Pittsburgh Post-Gazette

Pa. bill would aid foster kids to pursue higher education

- By Kate Giammarise

Pittsburgh Post-Gazette

When Bryn Elizabeth Albee left foster care in 2004, she did something fairly unusual for a young person aging out of the system — she went to college.

“I was very lucky that I ended up graduating on time and was able to go to college in the first place,” she said, because many of the other foster youth she knew did not attend college, or even graduate from high school.

Ms. Albee is now part of a group of advocates pushing for a bill that would assist kids in foster care in accessing higher education in Pennsylvan­ia.

House Bill 1745 would would create college tuition waivers for foster youth age 14 and older at state-supported institutio­ns, such as state-owned universiti­es, state-related universiti­es and community colleges. The legislatio­n would also require schools to have a point of contact specifical­ly for foster youth to aid in connecting them with services.

Advocates for the bill have said many other states have such arrangemen­ts for youth who have aged out of the foster system, either as tuition waivers or scholarshi­ps.

“This is something that we know is common,” said Nadia Mozaffar, staff attorney at Philadelph­ia-based Juvenile Law Center, which supports the bill.

Completing higher education can be a struggle for children who have left foster care.

Locally, about 28 percent of kids who were in foster care in Allegheny County had at least some two-year or four-year college attendance, according to statistics from the Allegheny County Department of Human Services, although that doesn’t necessaril­y indicate that they graduated.

That figure “should be considered an estimate,” because of the data-collection method, said Elaine Plunkett, an agency spokeswoma­n.

While foster youth have the same aspiration­s for post-secondary education that other young people do, they can face a number of financial and other barriers, said Helen Cahalane, a professor at the University of Pittsburgh’s School of Social Work.

Estimates of college graduation among former foster youth range between 1 and 11 percent, she said.

“Applicatio­n costs, tuition, fees, books, supplies, room and board are huge financial barriers that can prevent youth in the foster care system from taking that next step toward higher education,” Ms. Cahalane wrote in an email. “Many youth in foster care do not have monetary resources or family support. Easing the financial burden of higher education can make a huge difference.”

“This bill would really help create a support system that hasn’t existed in this state,” said Ms.
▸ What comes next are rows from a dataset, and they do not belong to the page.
/-- What the passes take from the tree port, held as it stands at the cut-off (R110, R156). -/
def freezeCut (t : Nat) (s : State) : State :=
  let due := ((treOf s t).ctx.filter (fun e => tracked e.2.state)).map fun e => (e.1, acksDue s t e.1 + b2n e.2.tmmp)
  let rng := rangingDue s t (s.tim.tick + 1)
  modChn t (fun c => { c with tmmDue := due.foldl (fun x e => tSet 0 x e.1 e.2) [], rngDue := rng }) s

/-- Directed ranging grants of a tick, first-fit outside `occ` (R119, R153): entries, and the runs they take. -/
def rangingEnts (s : State) (t : Nat) (occ : List (Nat × Nat)) : List MapEnt × List (Nat × Nat) :=
  let len := guardBlk s t + preBlk s t + 9 + eobBlk s t
  let rq := treF s t 0x20 0 10
  (chnOf s t).rngDue.foldl
    (fun a x =>
      match firstFit (len + 2 * rq) (blksPerTick s t) 0 (runsOf a.2) with
      | some b => (a.1 ++ [ent x.2 (b + rq) len 0 x.2 false true], a.2 ++ [(b, b + len + 2 * rq)])
      | none => a) ([], occ)

/-- Blocks left free at the start of tick `m` after a switch to a shorter trunk (R97). -/
def switchGap (s : State) (t m : Nat) : Nat :=
  if switchAt s t m then
    let new := treF s t (if (treOf s t).sel then 8 else 0xC) 0 25
    ceilDiv (eqRtt s t - new) (blkSteps s t)
  else 0

/-- Reserved entries of tick `m` in START order, its reserved runs, and the timed entries that were omitted (R138, R152). The blocks
that a trunk switch leaves free belong to no run. -/
def reservedOf (s : State) (t m : Nat) : List MapEnt × List (Nat × Nat) × Nat :=
  let bpt := blksPerTick s t
  let bpb := bpt / 10
  let here := (winAt s t m).toList
  let next := ((winAt s t (m + 1)).toList).filter (fun w => w.start < w.qb)
  let spans := here.map winHere ++ next.map (winBefore bpt)
  let gap := switchGap s t m
  let keep := bit (reg s (rChn t 0xC)) 0
  let timed := (timedOf s t).flatMap fun e => (List.range 10).map fun b =>
    ent e.1 (b * bpb + e.2.2.1) e.2.2.2 (rptBlk s t) e.2.1 false false
  let inGap := timed.filter (fun x => gap ≤ x.start)
  let stands := if keep then inGap else inGap.filter (fun x => covered spans x.start (x.start + x.len) == 0)
  let wins := here.map fun w => ent 4095 w.start w.len 0 0 true false
  let occ := (if gap = 0 then [] else [(0, gap)]) ++ spans ++ stands.map (fun x => (x.start, x.start + x.len))
  let r := rangingEnts s t occ
  let ents := (stands ++ wins ++ r.1).foldl (fun (l : List MapEnt) x =>
    l.takeWhile (fun y => y.start < x.start) ++ x :: l.dropWhile (fun y => y.start < x.start)) []
  (ents, runsOf (r.2.drop (if gap = 0 then 0 else 1)), inGap.length - stands.length)

/-- The blocks of tick `m` where no burst is placed: the reserved runs, and what a trunk switch leaves free. -/
def barred (s : State) (t m : Nat) (runs : List (Nat × Nat)) : List (Nat × Nat) := runsOf ((0, switchGap s t m) :: runs)

/-- Reserved runs that begin after block 0: NR (R138). -/
def runsAfter0 (runs : List (Nat × Nat)) : Nat := (runs.filter (fun x => x.1 != 0)).length

/-- C of R138 for tick `m` with `nb` terminals that need a burst. DESIGN CHOICE (log entry 31): the discovery entry's own 32 W blocks, for
which the formula has no term, count as taken with the quiet blocks on each side of them. -/
def capacity (s : State) (t m nb : Nat) : Int :=
  let runs := (reservedOf s t m).2.1
  let taken := (barred s t m runs).foldl (fun n x => n + (x.2 - x.1)) 0
  (blksPerTick s t : Int) - ((taken + ohBlk s t * (nb + runsAfter0 runs) : Nat) : Int)

/-- Is a poll due for a terminal in the map of tick `m` (R112)? -/
def pollDue (s : State) (t m : Nat) (c : Ctx) : Bool := tracked c.state && decide (c.burstTick + treF s t 0x24 8 7 ≤ m)

/-- Demands of one terminal in visit order: management, fixed, assured, best effort (R131, R139, R144). -/
def terminalRows (s : State) (t tid : Nat) (c : Ctx) (dem : Tab Nat) : List PassRow :=
  let maxt := regF s (rChn t 4) 0 4
  let ch := chnOf s t
  let m0 := 4 * min maxt (tGet 0 ch.tmmDue tid)
  let mine := if c.state = .active then
      ch.alloc.filter (fun e => aBound e.2 && aTid e.2 == tid && tGet .none ch.bind e.1 == .bound) else []
  let of := fun (k : Nat) => mine.filter (fun e => aClass e.2 == k)
  ⟨tid, tid, 1, [m0, 0, 0, 0]⟩ ::
    ((of 0).map (fun e => ⟨tid, e.1, aWgt e.2, [0, aRate1 e.2, 0, 0]⟩)
      ++ (of 2).map (fun e =>
        let d := tGet 0 dem e.1
        ⟨tid, e.1, aWgt e.2, [0, 0, min d (aRate1 e.2), min d (aRate2 e.2) - min d (aRate1 e.2)]⟩)
      ++ (of 3).map (fun e => ⟨tid, e.1, aWgt e.2, [0, 0, 0, min (tGet 0 dem e.1) (aRate2 e.2)]⟩))

/-- Bucket of a demand (R140): 2^(j/8) reaches 16 d / w at j = 8 log2. -/
def bucketOf (d w : Nat) : Nat := min 167 (Nat.log2 ((16 * d) ^ 8 / w ^ 8))

/-- Weight of a row at a level (R139). -/
def rowW (lv : Nat) (r : PassRow) : Nat := if lv = 0 then 1 else r.w
def rowD (lv : Nat) (r : PassRow) : Nat := r.d.getD lv 0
Albee, who now works as county caseworker.

The bill passed the House unanimousl­y in June and is in the Senate Education Committee.

Senators return to Harrisburg next week but are only scheduled to be in the Capitol a total of 10 days over the coming months prior to the end of the legislativ­e session. Bills that don’t pass both chambers by then must start over in the next two-year session.

Sen. John Eichelberg­er, R-Blair, who chairs the Education Committee, said he has concerns about the legislatio­n’s potential costs to the schools.

Colleges don’t have any informatio­n about how many students they have who would be eligible for the waiver, he said.

“They don’t know if they have 10 kids or 100 kids or whatever it is ... they can’t project what their costs could be, and they are concerned about that,” he said in an interview last week.

He also said that in the bill’s current form, it is unclear if it would also cover room and board costs for students.

A fiscal note, which estimates the cost of legislatio­n, said the state system estimated that their universiti­es would have to waive approximat­ely $5 million in tuition and fees annually, were the bill to become law.

The other schools that it would apply to — community colleges, the Thaddeus Stevens College of Technology and Temple University — “have indicated the impact of this program on their revenue will be minimal” because the amount of other student aid provided would cover most tuition and fees.

Penn State University, the University of Pittsburgh and Lincoln University did not provide their own cost estimates, according to the fiscal note.

“We are supportive, although we are still trying to accurately estimate the cost of the legislatio­n,” Pitt spokesman Joe Miksch said.

“We’re going to try to work something out, if we can, but we are going to be sensitive to what the universiti­es are telling us,” Mr. Eichelberg­er said.